Воскресенье, 20 мая. Утро в это время года еще прохладное, но к полудню становится очевидным наступление лета. Утром в воскресенье на дорогах обычно малолюдно. В это воскресенье все было иначе. В 10 часов утра Государственный совет объявил в Пекине военное положение. Приказ, изданный муниципальным правительством Пекина, запрещал любые демонстрации, забастовки и общественные беспорядки; запрещал нападения на правительственные объекты и персонал НОАК; давал Народной вооруженной полиции и НОАК право "использовать все необходимые средства" для подавления ситуации. Грузовики с войсками Народно-освободительной армии начали въезжать в город из разных точек и двигаться в сторону Тяньаньмэнь. Это была та же самая армия, которая вошла в Пекин в 1949 году как освободительная сила. На этот раз она пришла как враждебная сила. Тысячи горожан вышли на дороги, чтобы преградить НОАК путь к площади. В качестве барьеров использовались дорожные разделители.
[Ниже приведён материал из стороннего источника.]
/-- That run as it goes on, or ends: with a write error, at its compliance, after its last point (R217). -/
def Run.continued (r : Run) (s : State) (l : Nat) (res : PointResult) (w : Bool) : Run :=
  if r.resultAddr ≠ 0 && !w then (r.posted res s.dt).endWith endWriteError
  else if r.compEnd && bit res.flags 0 then (r.posted res s.dt).endWith endCompliance
  else if (s.runPoints l).length ≤ r.point + 1 then (r.posted res s.dt).endWith endDone
  else r.posted res s.dt

theorem Run.continued_eq (r : Run) (s : State) (l : Nat) (res : PointResult) (w : Bool) :
    ∃ e a, r.continued s l res w = (r.posted res s.dt).ending e a := by
  unfold Run.continued
  split
  · exact Run.endWith_eq ..
  · split
    · exact Run.endWith_eq ..
    · split
      · exact Run.endWith_eq ..
      · exact ⟨_, _, rfl⟩

/-- The state once the result is written to host memory, where the run has an address for it. -/
def resultWritten (s : State) (r : Run) (res : PointResult) (rb : Int) : State :=
  if r.resultAddr = 0 then s else s.emit (.hostWrite (r.resultAddr + 16 * r.point) 16
    (res.range * 2 ^ 16 + r.point + res.flags * 2 ^ 24 + unsign res.value 32 * 2 ^ 32 + unsign res.code 16 * 2 ^ 64 +
      res.used * 2 ^ 80 + unsign rb 32 * 2 ^ 96))

/-- The state once a point at its compliance is counted. -/
def complianceCounted (s : State) (comp : Bool) : State :=
  if comp then { s with smu := { s.smu with compliance := satInc s.smu.compliance 0xFFFF } } else s

theorem postPoint_eq (s : State) (l : Nat) (r : Run) (res : PointResult) (rb : Int) (w : Bool) :
    postPoint s l r res rb w =
      complianceCounted ((resultWritten s r res rb).setAnyRun l (r.continued s l res w)) (bit res.flags 0) := rfl

theorem postPoint_runs {l : Nat} (hl : l < 256) (s : State) (r : Run) (res : PointResult) (rb : Int) (w : Bool) :
    (postPoint s l r res rb w).smu.runs = (s.setRun l (some (r.continued s l res w))).smu.runs := by
  have written : (resultWritten s r res rb).smu.runs = s.smu.runs := by
    unfold resultWritten
    split <;> rfl
  have counted (u : State) (comp : Bool) : (complianceCounted u comp).smu.runs = u.smu.runs := by
    unfold complianceCounted
    split <;> rfl
  rw [postPoint_eq, counted, State.setAnyRun_list hl]
  exact congrArg (tabSet · l (some (r.continued s l res w))) written

/-- A BLOCKED point has flag 5 alone and kept no reading (R208). -/
theorem blockPoint_eq (s : State) (l : Nat) (r : Run) (p : PointRec) :
    ∃ res rb, res.flags = 32 ∧ res.used = 0 ∧
      blockPoint s l r p = postPoint { s with free := s.free + 3 } l r res rb true :=
  ⟨_, _, rfl, rfl, rfl⟩

/-! ## The result of readings -/

section result
variable (s : State) (p : PointRec) (k : Taking) (compliance sampling aborted : Bool)

theorem formResult_state : ∃ n, (formResult s p k compliance sampling aborted).2 = { s with free := n } := by
  unfold formResult
  dsimp only
  split
  · exact ⟨_, rfl⟩
  · exact ⟨_, rfl⟩

theorem formResult_used : (formResult s p k compliance sampling aborted).1.used = k.kept.length := by
  unfold formResult
  dsimp only
  split
  next h => rw [List.isEmpty_iff.1 h]; rfl
  next => rfl

theorem formResult_value (h : k.kept ≠ []) : (formResult s p k compliance sampling aborted).1.value =
    openDiv (keptSum p.mode k.kept) (30000 * k.kept.length) := by
  unfold formResult
  dsimp only
  rw [if_neg (by simp [h])]

end result

/-- The state once the readings `k` of the point `p` of run `r` have formed its result and the result is written, with the
actuator path given up where it was aborted (R211, R213, R216). -/
def pointEnded (s : State) (l : Nat) (r : Run) (p : PointRec) (k : Taking) (rb : Int) (w : Bool) : State :=
  let f := formResult s p k (r.compliance || k.clamped) (r.compSampling || k.clamped) r.aborted
  let s1 := { f.2 with smu := { f.2.smu with rangeChanges := satAdd f.2.smu.rangeChanges k.changes 0xFFFF } }
  let s2 := postPoint (s1.modTile r.tile fun x => { x with pointOn := none, pointWords := [] }) l r f.1 rb w
  if r.actuator && r.aborted then actuatorOff s2 r.target else s2

/-! ## A point begins -/

/-- The state once the point `p` of run `r` has begun: its record and POINT_GO are out to the tile, unless the target is the
monitor channel of a port; the actuator path has its element (R211, R213, R214). -/
def pointBegun (s : State) (l : Nat) (r : Run) (p : PointRec) : State :=
  let s1 := s.setRun l (some { r with active := true, words := [] })
  let s2 := if s.portTarget r then s1 else
    State.down ((List.range 4).foldl (fun s k => s.down r.tile "POINT_WORD" [k, (pointWordsOf p).getD k 0]) s1) r.tile
      "POINT_GO" (if r.actuator then [8, r.target % 1024, r.downCount] else [r.target % 8, 0, r.downCount])
  if r.actuator then actuatorOn s2 r.target else s2

theorem foldl_down_out (k : Nat) (name : String) (fields : Nat → List Nat) (js : List Nat) (s : State) :
    (js.foldl (fun s j => s.down k name (fields j)) s).out = s.out ++ js.map fun j => .downFrame k name (fields j) := by
  induction js generalizing s with
  | nil => simp
  | cons j js ih => rw [List.foldl_cons, ih, State.down_out, List.map_cons, List.append_assoc, List.singleton_append]

theorem pointBegun_channel_out {s : State} {r : Run} (hchannel : r.actuator = false) (hport : s.portTarget r = false)
    (l : Nat) (p : PointRec) : (pointBegun s l r p).out = s.out ++
      ((List.range 4).map (fun j => Output.downFrame r.tile "POINT_WORD" [j, (pointWordsOf p).getD j 0]) ++
        [.downFrame r.tile "POINT_GO" [r.target % 8, 0, r.downCount]]) := by
  unfold pointBegun
  dsimp only
  rw [hchannel, hport, if_neg Bool.false_ne_true, if_neg Bool.false_ne_true, if_neg Bool.false_ne_true, State.down_out,
    foldl_down_out, State.setRun_out, List.append_assoc]

/-! ## A run comes to its end -/

/-- The channel or path of a run that has ended has come to rest (R217). -/
def runRested (s : State) (r : Run) : State :=
  if r.actuator then
    (actuatorOff s r.target).modTile r.tile fun x => { x with
      actuator := if x.actuator = some (r.target % 1024) then none else x.actuator, pointOn := none }
  else if s.portTarget r then s
  else s.setMonitor r.target { s.monitor r.target with range := 6, clamped := false }

/-- The event SWEEP_DONE of a run that ended with `code` (Table 7-6). -/
def sweepDone (s : State) (r : Run) (code : Nat) : Event :=
  { kind := 5, tag := r.tag, status := code, time := s.now
    body := r.completed + 2 ^ 16 * r.nCompliance + 2 ^ 32 * r.nBlocked +
      2 ^ 48 * (r.nAborted + b2n (r.active && r.aborted)) }

/-- The state once the run of list `l` is gone, with its event owed and the verb that stopped it ended (R217, R218). -/
def runClosed (s : State) (l : Nat) (r : Run) (code : Nat) : State :=
  let s1 := ((runRested s r).setRun l none).event r.src (sweepDone s r code)
  r.stopper.elim s1 fun h => s1.complete h 0x32 stSuccess 0

end Sys2Proof.Machine

namespace Sys2Proof.Safety

open Sys2Proof.Machine

/-! ## What each of these may write -/

/-- Beside the run itself, a point that begins sends frames and moves the element of the actuator path. -/
theorem pointBegun_only (s : State) (l : Nat) (r : Run) (p : PointRec) :
    Only [.out, .elems, .links] (s.setRun l (some { r with active := true, words := [] })) (pointBegun s l r p) :=
  .update_if (.ite (.refl _ _) (State.down_only (.foldl (.refl _ _) fun _ _ h => State.down_only h (by decide) _ _ _)
    (by decide) _ _ _)) fun h => actuatorOn_only h (by decide) _

theorem pointEnded_only (s : State) (l : Nat) (r : Run) (p : PointRec) (k : Taking) (rb : Int) (w : Bool) :
    Only [.out, .free, .elems, .smu, .runs, .tiles] s (pointEnded s l r p k rb w) := by
  refine .update_if (postPoint_only (State.modTile_only ?_ (by decide) _ _) (by decide) _ _ _ _ _)
    fun h => actuatorOff_only h (by decide) _
  exact .set_smu (.inl (by decide)) (.inr ⟨rfl, rfl⟩) (formResult_only (.refl _ s) (by decide) _ _ _ _ _)

theorem runRested_only (s : State) (r : Run) : Only [.elems, .smu, .tiles] s (runRested s r) :=
  .ite (State.modTile_only (actuatorOff_only (.refl _ s) (by decide) _) (by decide) _ _) <|
    .ite (.refl _ s) (State.setMonitor_only (.refl _ s) (by decide) _ _)

/-! ## Points -/

theorem pointBegun_runs (s : State) (l : Nat) (r : Run) (p : PointRec) : (pointBegun s l r p).smu.runs =
    (s.setRun l (some { r with active := true, words := [] })).smu.runs :=
  (pointBegun_only s l r p .runs (by decide)).1

theorem pointBegun_quiet {s : State} (hq : Quiet s) (l : Nat) (r : Run) (p : PointRec) : Quiet (pointBegun s l r p) :=
  Quiet.of_only (s := s.setRun l (some { r with active := true, words := [] })) hq (pointBegun_only s l r p) (by decide)
    (by decide)

theorem pointEnded_runs {l : Nat} (hl : l < 256) (s : State) (r : Run) (p : PointRec) (k : Taking) (rb : Int) (w : Bool) :
    ∃ e a, (pointEnded s l r p k rb w).smu.runs = (s.setRun l (some ((r.posted (formResult s p k
      (r.compliance || k.clamped) (r.compSampling || k.clamped) r.aborted).1 s.dt).ending e a))).smu.runs := by
  obtain ⟨n, hn⟩ := formResult_state s p k (r.compliance || k.clamped) (r.compSampling || k.clamped) r.aborted
  have given (u : State) : (if r.actuator && r.aborted then actuatorOff u r.target else u).smu.runs = u.smu.runs :=
    (Only.update_if (P := [.elems]) (.refl _ u) (fun h => actuatorOff_only h (List.Subset.refl _) _) .runs (by decide)).1
  unfold pointEnded
  dsimp only
  rw [given, postPoint_runs hl, hn]
  obtain ⟨e, a, hr⟩ := Run.continued_eq r _ l _ w
  rw [hr]
  exact ⟨e, a, rfl⟩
Граждане выходили на улицы, чтобы перекрыть дороги. Независимый профсоюз рабочих помогал студентам едой и деньгами. В местечке Гунчжуфен, расположенном примерно в семи километрах от Тяньаньмэнь, въезд в город был перекрыт более чем сотней военных грузовиков. Пожилая женщина просила солдат не трогать студентов. Некоторые преподнесли солдатам цветы. Подобные сцены повторялись по всему Пекину. Люди выходили на улицы, не заботясь о своей физической безопасности. Даже в разгар Культурной революции армия никогда не сталкивалась с подобной ситуацией. В тот день жители Пекина поставили НОАК практически в тупик.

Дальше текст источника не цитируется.